It took me 10 years to write the book because of the extensive research that was necessary. Incorporating my own research and responding to a rapidly expanding literature on the history of science meant that, as soon as I had finished a chapter, I had to go back to the beginning to revise it – like the proverbial painting of the Forth Bridge. Because the book covers four centuries of scientific and religious controversy it was also a challenge to place the various debates in their contexts. One of my arguments was that science and religion have not always been in conflict and that, for a balanced assessment, it is necessary to stand back from the emotionally supercharged and opinionated views that dominate the blogosphere. It helped that I had been teaching a historically oriented course on science and religion at Lancaster University and, as a consultant, at the Open University. So I did have experience in presenting challenging issues in as simple (and I hope appealing) a way as possible.

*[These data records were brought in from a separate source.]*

-- ==== Sys2Proof/Machine/Restart.lean ====
section
/-! DEFINITION. Restarts, the reset input and the supply (R86, R166, R167, R168). -/

namespace Sys2Proof.Machine

open Sys2Proof

/-- RESTART (R166): a RESTART frame that passes its frame checks restarts the part at its arrival. -/
def execRestart (s : State) : Host.Outcome State Fault Refusal := act (fun s => s.restart .commanded) s

/-- The reset input falls: the transaction in progress is abandoned and an NV write in progress ends (R86, R168). -/
def State.holdReset (s : State) : State := { s.cutWrite with resetLow := true, reading := none }

/-- RESET_ASSERT (R168). Where the supply is off there is only the level of the input. -/
def execResetAssert (s : State) : Host.Outcome State Fault Refusal :=
  .next (if s.powered then s.holdReset else { s with resetLow := true })

/-- The reset input rises after being held low: every block restarts with cause PIN (R167). -/
def State.releaseReset (s : State) : State := { s with resetLow := false }.restart .pin

/-- RESET_RELEASE (R167). An input that was not low does not rise; where the supply is off there is only the level. -/
def execResetRelease (s : State) : Host.Outcome State Fault Refusal :=
  .next (if s.resetLow then (if s.powered then s.releaseReset else { s with resetLow := false }) else s)

/-- POWER_ON (R167): every block restarts with cause POWER, and the part's start-up begins (R168; its end:
DESIGN CHOICE, notes/assumptions/14.md). -/
def execPowerOn (s : State) : Host.Outcome State Fault Refusal :=
  .next ({ s with powered := true, starting := true }.restart .power)

/-- POWER_LOSS (R86): a write in progress ends with the old image or the new one; the queued writes and all live
state are lost, at the loss itself (DESIGN CHOICE: notes/assumptions/20.md). -/
def State.losePower (s : State) : State := { s.cutWrite.wiped s.cause with powered := false, starting := false }

/-- POWER_LOSS (R86). -/
def execPowerLoss (s : State) : Host.Outcome State Fault Refusal := .next (if s.powered then s.losePower else s)

end Sys2Proof.Machine
end

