-- ==== Sys2Proof/Machine/RootStore.lean ====
section
/-! DEFINITION. The root store's requests and its NV writes (chapter 5). -/

namespace Sys2Proof.Machine

open Sys2Proof

/-- The reply to an accepted ROOT-LOAD or ROOT-ERASE waits for the first write of the entry that starts after this
event (R76, R77). -/
def State.oweRootReply (s : State) (r : Request) (e : EntryNo) : State :=
  { s with rootReplies := s.rootReplies ++ [{ tag := r.tag, kind := r.kind, entry := e, covered := false }] }

/-- An accepted ROOT-LOAD: the contents of the request, the live in-counter at the floor, L at S (R76). -/
def RootEntry.load (r : RootEntry) (b : RootLoadBody) (key : Key) : RootEntry :=
  { r with contents := some { shopNumber := b.shopNumber, role := b.role, key := key }
           inCounter := b.floor
           outCounter := r.stored.ceiling }

/-- ROOT-LOAD taken (R75, R76). -/
def takeRootLoad (r : Request) (s : State) : State :=
  match rootLoadBodyOf r.body with
  | none => s.reply r .badForm []
  | some b =>
    if (s.root b.entry).contents.isSome then s.reply r .occupied [numberByte b.entry]
    else
      match unwrapRootKey s.protections s.identity.enrolmentKey b with
      | none => s.reply r .badWrap [numberByte b.entry]
      | some key =>
        ((s.setRoot b.entry ((s.root b.entry).load b key)).requestWrite b.entry).oweRootReply r b.entry

/-- ROOT-LOAD (R75, R76). -/
def execRootLoad (s : State) : Host.Outcome State Fault Refusal := act (takeRequest 0x10 takeRootLoad) s

/-- ROOT-ERASE taken (R77): the live view of an occupied unbound entry becomes empty and keeps its counters. -/
def takeRootErase (r : Request) (s : State) : State :=
  match entryBodyOf r.body with
  | none => s.reply r .badForm []
  | some e =>
    if (s.root e).contents.isNone then s.reply r .noRoot [numberByte e]
    else if (s.root e).bound.isSome then s.reply r .rootInUse [numberByte e]
    else ((s.setRoot e { s.root e with contents := none }).requestWrite e).oweRootReply r e

/-- ROOT-ERASE (R77). -/
def execRootErase (s : State) : Host.Outcome State Fault Refusal := act (takeRequest 0x11 takeRootErase) s

/-- A bound link as a byte, 0xFF for none (R170). -/
def boundByte : Option Link → Byte
  | none => 0xFF
  | some l => numberByte l

/-- Whether a write of an entry is queued or in progress (R78); the entry in progress stands in the queue. -/
def State.writePending (s : State) (e : EntryNo) : Bool := decide (e ∈ s.nvQueue)

/-- The fields of ROOT-READ's reply (R78, R175). -/
def State.rootReadFields (s : State) (e : EntryNo) : List Byte :=
  let r := s.root e
  [numberByte e, bitsByte r.contents.isSome (s.writePending e) false] ++
    (match r.contents with | none => [] | some c => beBytes 4 c.shopNumber.toNat ++ [c.role.code]) ++
    beBytes 4 r.stored.ceiling ++ beBytes 4 r.stored.inCounter ++ beBytes 4 r.ceiling ++
    beBytes 4 r.outCounter ++ beBytes 4 r.inCounter ++ [boundByte r.bound]

/-- ROOT-READ taken (R78). -/
def takeRootRead (r : Request) (s : State) : State :=
  match entryBodyOf r.body with
  | none => s.reply r .badForm []
  | some e => s.reply r .ok (s.rootReadFields e)

/-- ROOT-READ (R78). -/
def execRootRead (s : State) : Host.Outcome State Fault Refusal := act (takeRequest 0x12 takeRootRead) s

/-- NV_WRITE_START (R84). -/
def execNvWriteStart (s : State) : Host.Outcome State Fault Refusal := act State.startWrite s

/-- The write in progress, if there is one, completes (R85). -/
def State.completeWrite (s : State) : State :=
  match s.nvWrite with
  | none => s
  | some w => s.finishWrite w

/-- NV_WRITE_COMPLETION (R85). -/
def execNvWriteCompletion (s : State) : Host.Outcome State Fault Refusal := act State.completeWrite s

end Sys2Proof.Machine
end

Several things. I had studied chemistry at university and was excited by the fantastic progress that was being made in the sciences, especially in biochemistry, genetics and evolutionary theory. I was also captivated by the history and philosophy of science, which exposed the diversity of scientific methods and their wider cultural implications. As a hobby I had enjoyed reading books on theology and the philosophy of religion, because it was in these that the “big questions” of origins, meaning and purpose were discussed. From my research I realised there were many fascinating and exciting stories to be told about the interrelations between science and religion and many myths to be corrected. Once, when interviewed in a BBC studio in Belfast, the interviewer began by announcing to the world that “we all know that Galileo was jailed for believing that the Earth is round.” And it is not only in Northern Ireland where such nonsense is apparently known! (The issue of course was not the shape of the Earth but its motion; nor strictly speaking was Galileo’s house-arrest the same as jail). I felt there was a need for a book that would bring critical analysis to bear on popular misunderstandings. I was particularly unhappy about discussions of “science” and “religion” that regularly treated them as abstractions, as things, that had timeless, essential meanings. I wanted to bring human beings back into the discussion, showing that science and religion were practices as well as belief systems, and that many scientists had held strong, if not always orthodox, religious beliefs.
For the thinking that goes into the writing, the answer would be anywhere. It was while shaving that the argument for my doctoral thesis erupted into my consciousness. For the serious writing and polishing that follow, it has to be my study where I can concentrate without distraction.
Very closely, because one of my main research interests had been (and continues to be) the history of natural theology, with its exploitation of scientific knowledge to demonstrate, or corroborate, the existence and attributes of God. Before embarking on the book, I had already published extensively on the subject, including a long essay on the question of extra-terrestrial life and its possible implications for Christian theology. But I did have another major strand to my research: the history of organic chemistry in nineteenth-century Europe, on which I published a very different book in 1995: Thinking about Matter: Studies in the History of Chemical Philosophy.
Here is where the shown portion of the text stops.